Pathologists at reference labs examine the cytology samples and biopsies. They look at the liver cells microscopically for characteristics of HNH vs. cancer. With a representative sample, the odds of getting an accurate diagnosis are high.
Treatment & Follow-Up
No treatment is available or needed for HNH since it doesn’t affect liver function. Small HNH nodules are unlikely to rupture and cause bleeding like cancerous tumors. (2)
The prognosis for HNH is good and it’s not a precursor for cancer.
But because liver conditions change over time, your vet may want to monitor the dog’s liver enzymes, radiography or ultrasound imaging periodically.
You can help your dog at home by watching them for changes in appetite, thirst and activity level. Senior dogs benefit from vet checkups every 3-6 months.
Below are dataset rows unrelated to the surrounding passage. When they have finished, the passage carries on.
-- ==== Sys2Proof/Machine/State.lean ====
section
/-! DEFINITION. The state of the block as plain data, everything that the spec gives it (INVENTORY.md lists each
piece with its rule), the reasons a step can stop, and the state after reset. -/
namespace Sys2Proof.Machine

/-- Addressed bytes: addresses strictly rise, and no entry equals what an unlisted address reads as (zero). -/
abbrev Memory := List Host.Cell

/-- The mode, trunk group and FEC set of one H-lane in the LANE region (R36). -/
structure LaneCfg where
  mode : BitVec 8
  trunk : BitVec 8
  fecSet : BitVec 8
  deriving DecidableEq, Repr

/-- One range of the QPART region (R39); `use` is the region's USE code. -/
structure QRange where
  start : Nat
  count : Nat
  use : Nat
  deriving DecidableEq, Repr

/-- One row of a container's region table that the running image keeps (R31, R49). -/
structure RegionInfo where
  id : Nat
  layoutVer : Nat
  replaceable : Bool
  /-- The SHA-384 of its clear text, by which two regions are compared. -/
  digest : Nat
  deriving DecidableEq, Repr

/-- A structure image: what the regions of Table 2-6 state. -/
structure Image where
  lineage : BitVec 32
  ver : BitVec 32
  lanes : List LaneCfg
  bindH : List Nat
  bindC : List Nat
  bindG : List Nat
  injEc : List Nat
  injHost : List Nat
  pop : BitVec 23
  regions : List RegionInfo
  qpart : List QRange
  ring : List (BitVec 8)
  ball : List (BitVec 8)
  hotset : List Nat
  deriving DecidableEq, Repr

/-- A staged value on its way to its apply point (R415). -/
structure PendApply where
  addr : Nat
  fields : Word
  /-- 0 MS, 1 FRM, 2 PKT. -/
  kind : Nat
  since : Nat
  req : Requester
  deriving DecidableEq, Repr

/-- The register fabric (chapter 14). -/
structure Regs where
  /-- Staged RW fields, by BAR0 offset; an unlisted word holds its reset value. -/
  staged : Sparse Word
  /-- Fields in force, stored RO fields and AK fields, by BAR0 offset. -/
  inForce : Sparse Word
  /-- Staged values that wait for MS, FRM or PKT. -/
  waiting : List PendApply
  /-- Instants, in DT ticks, from which an MS boundary may apply again (R418). -/
  holdClearedAt : Nat
  holdHostCycles : Nat
  holdMcCycles : Nat
  /-- Words of table entries written below their highest word (R116), by BAR0 offset. -/
  partialWords : Sparse Word
  /-- Counter shadows (R79), by requester and address. -/
  shadows : Sparse Word
  /-- Counters, by the BAR0 offset of their low words. -/
  counters : Sparse Nat
  deriving DecidableEq, Repr

/-- The interrupt unit's own state (R432 to R434). -/
structure Irq where
  msixEnable : Bool
  functionMask : Bool
  masked : BitVec 64
  disarmed : BitVec 64
  /-- DT tick of each vector's previous message. -/
  lastMessage : Sparse Nat
  /-- The MSI-X table's address and data words, by BAR0 offset. -/
  msixTable : Sparse Word
  deriving DecidableEq, Repr

/-- The Fixative store (R425 to R428): a voted word was lost since the latest reset. -/
structure Fixative where
  lost : Bool
  deriving DecidableEq, Repr

/-- A stamp vector (R76): DT and TB0 to TB3 at one instant, each in 2⁻¹⁶ ns, with each TB's jump epoch (R253). -/
structure Stamp where
  dt : Nat
  tb : List Int
  epochs : List Nat
  deriving DecidableEq, Repr

/-- Why a copy is punted: its punt class and reason code (Tables 15-4 and 15-5). -/
structure PuntInfo where
  cls : Nat
  reason : Nat
  deriving DecidableEq, Repr

/-- One queue entry: a copy that refers to a frame's cells (R149). -/
structure Copy where
  frame : Nat
  enqueuedAt : Nat
  tag : BitVec 8
  /-- At its enqueue it met the conditions of Table 8-6 that can be judged there, and with them checks 3 and 4 of Table 8-5
  (R232); they are judged again at its dequeue (R149). -/
  ct : Bool
  mirror : Bool
  trunc : Nat
  punt : Option PuntInfo
  /-- The pair the copy leaves by, and its number from the pair's counter (R171): each port of the pair has an entry, and
  both share one reference (R195). -/
  pair : Option (Nat × BitVec 16)
  /-- The output lane of an HSR pass-through copy; its tag is left as received (R173). -/
  passLane : Option Nat
  stream : Option Nat
  deriving DecidableEq, Repr

/-- A frame in transmission at an egress port. -/
structure Sending where
  frame : Nat
  copy : Copy
  queue : Nat
  cls : Nat
  /-- DT tick of the first preamble bit of this attempt, and its egress stamp (R76, R103). -/
  startedAt : Nat
  stamp : Stamp
  /-- It was dequeued before its tail was written (Table 8-6, condition 8). -/
  cut : Bool
  deriving DecidableEq, Repr

/-- What a frame of the device's own is for. -/
inductive OwnUse where
  /-- A MAC control frame; counter 29 or 30 of Table 3-4 counts it (R71). -/
  | control (counter : Nat)
  /-- A heartbeat or a notification of a twin unit (R388). -/
  | twin
  /-- A PTP message: its context, type and sequence number, where it stands in the frame and whether in UDP, whether it is
  two-step, and for a Pdelay_Resp the correction of its request (R265). -/
  | ptp (ctx ty seq at_ : Nat) (udp two : Bool) (corr : Int)
  deriving DecidableEq, Repr

/-- A frame of the device's own, without its FCS, and the class in which PFC holds it. -/
structure OwnFrame where
  use : OwnUse
  cls : Nat
  bytes : List Byte
  deriving DecidableEq, Repr

/-- A frame of the device's own in transmission, with its bytes on the line. -/
structure OwnSending where
  own : OwnFrame
  wire : List Byte
  startedAt : Nat
  stamp : Stamp
  deriving DecidableEq, Repr

/-- A learn that stage 7 asks for (R129). -/
structure LearnReq where
  fid : Nat
  mac : BitVec 48
  port : Nat
  /-- The source lookup hit an entry on another port. -/
  move : Bool
  deriving DecidableEq, Repr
Keep a list of your observations and discuss them with your veterinarian.
Hepatic nodular hyperplasia (HNH) is a condition that affects many senior dogs, characterized by the development of one or more abnormal liver nodules. The exact cause of HNH is unknown, but it is not a cancerous condition and does not affect liver function. HNH is typically discovered by coincidence during diagnostic imaging or abdominal exploratory surgery.
Veterinarians may recommend monitoring the dog’s liver enzymes periodically and repeating imaging studies, but no treatment is necessary. While HNH doesn’t cause symptoms, pet owners should still watch for changes in their dog’s appetite, thirst, and activity level and report concerns to their veterinarian during regular check-ups.
- Bergman, J. R. (1985). Nodular hyperplasia in the liver of the dog: an association with changes in the Ito cell population. Veterinary Pathology, 22(5), 427-438.
- Pintar, J., Breitschwerdt, E. B., Hardie, E. M., & Spaulding, K. A. (2003). Acute nontraumatic hemoabdomen in the dog: a retrospective analysis of 39 cases (1987–2001). Journal of the American Animal Hospital Association, 39(6), 518-522.